/-- STANDBY_POWER_LOSS: the standby converter stops; only the fuses, the Mantle flash (firmware, records, coefficients) and the level of RESET_N
outlast it, and a scrub still owed (R25, R416, R488). -/
def standbyLoss (s : State) : State :=
  let r := State.reset
  { r with
    pending := s.pending, trace := s.trace, wire := s.wire, ticks := s.ticks, free := s.free, portCoef := s.portCoef, hellos := s.hellos,
    stepMsgs := s.stepMsgs,
    regs := s.regs.filter (fun e => e.1 % 4096 == R_OPE_POS_MAP && (e.1 / 4096 / 1024 == 1 && decide (e.1 / 4096 % 1024 < 32))),
    pwr := { PwrSt.rst with resetHeld := s.pwr.resetHeld },
    cp := { CpSt.rst with wire := s.cp.wire },
    mnt := { MntSt.rst with draws := s.mnt.draws, scrubOwed := s.mnt.scrubOwed || rdF s (reg (pgMnt 0) R_MNT_STATUS) 9 8 == 2,
                            flash := s.mnt.flash, fw := s.mnt.fw, fuses := s.mnt.fuses } }

def execStandbyPowerLoss (s : State) : Out := .next (standbyLoss s)

/-- MAIN_POWER_GOOD: the input has held 46.0 V for 10 ms. Step 4 starts unless RESET_N holds it (R489, R497). -/
def execMainPowerGood (s : State) : Out :=
  .next (if s.pwr.phase = 0 ∨ s.pwr.mainGood then s
    else
      let s := alertSettle (setPwr s (fun q => { q with mainGood := true, inputLow := false }))
      if s.pwr.phase = 3 ∧ !s.pwr.resetHeld then powerStep4 s else s)

/-- CP_TRAIN_DONE: the control port is UP and sends a HELLO. At power-up that ends step 4: PWR_GOOD is released, step 5 switches on PD_32 to PD_43
and core 8p of each Panel at SAFE, and sets REDUCED_SERVICE (R429, R444, R498). -/
def cpTrainDone (s : State) : State :=
  let k := reg pgCp R_CP_STATUS
  if !domOn s 48 ∨ !rdB s k 1 then s
  else
    let s := cpHello (wrB (wrB s k 1 false) k 0 true)
    if s.pwr.phase = 4 ∧ !s.pwr.tripped then
      let s := setPwr s (fun q => { q with pwrGood := true, phase := 6 })
      let s := ((List.range 12).map (fun i => 32 + i) ++ [0, 8, 16, 24]).foldl domBring s
      setReduced s true
    else s
where
  /-- The module's HELLO: RESTART in the first one after the port's reset, then the next SEQ and ACK_SEQ of each class (R445). -/
  cpHello (s : State) : State :=
    let st := fun c => tabGet (fun _ => CpStream.rst) s.cp.streams c
    let pay := (List.range 3).foldl (fun l c => l ++ valBytes 8 (st c).next ++ valBytes 8 (st c).ack) []
    let f : CpFrame := ⟨0, 2, 0, if s.cp.restart then 1 else 0, 48, 0, 0, 0, pay⟩
    bump (cpPut { s with cp := { s.cp with restart := false, helloed := s.cp.restart } } f) pgCp R_CP_TX_FRAME_CNT

def execCpTrainDone (s : State) : Out := .next (cpTrainDone s)

/-- The conditions under which REDUCED_SERVICE clears (R432); the repairs reapplied are the firmware's before it rings. -/
def fullService (s : State) : Bool :=
  (List.range 32).all (fun c => domState s c == 0 || rdB s (kCore c R_DL_STATUS) 0)
  && (List.range 8).all (fun st => rdF s (reg (pgHbm st) R_HBM_STATUS) 1 0 == 2
      || (rdB s (reg (pgHbm st) R_BLK_ERR_LOG) 63 && rdF s (reg (pgHbm st) R_BLK_ERR_LOG) 15 0 == 0x205))
  && (List.range 4).all (fun n => rdB s (reg (pgSeam n) R_SEAM_STATUS) 0)
  && (List.range 16).all (fun p => !rdB s (kPort p R_LINK_CTL) 0 || [2, 4, 5].contains (portState s p))

/-- REDUCED_SERVICE_EXIT: Mantle Button 12 is pending. -/
def reducedExit (s : State) : State :=
  if !rdB s (reg (pgBtn 0xF0) R_BTN_PEND) 12 then s
  else
    let s := mntBtnClear s 12
    if !reducedService s then s
    else if fullService s then setReduced (setPwr s (fun q => { q with phase := if q.phase = 6 then 7 else q.phase })) false
    else ringBtn s 0x40 30 true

* * * * *

* [Work instruction]:
Where the line containing "(portState s p))" appears in the records above, begin copying and continue through the last line; copy each line exactly and include no others.

* [Answer to this exercise]:
  && (List.range 16).all (fun p => !rdB s (kPort p R_LINK_CTL) 0 || [2, 4, 5].contains (portState s p))

/-- REDUCED_SERVICE_EXIT: Mantle Button 12 is pending. -/
def reducedExit (s : State) : State :=
  if !rdB s (reg (pgBtn 0xF0) R_BTN_PEND) 12 then s
  else
    let s := mntBtnClear s 12
    if !reducedService s then s
    else if fullService s then setReduced (setPwr s (fun q => { q with phase := if q.phase = 6 then 7 else q.phase })) false
    else ringBtn s 0x40 30 true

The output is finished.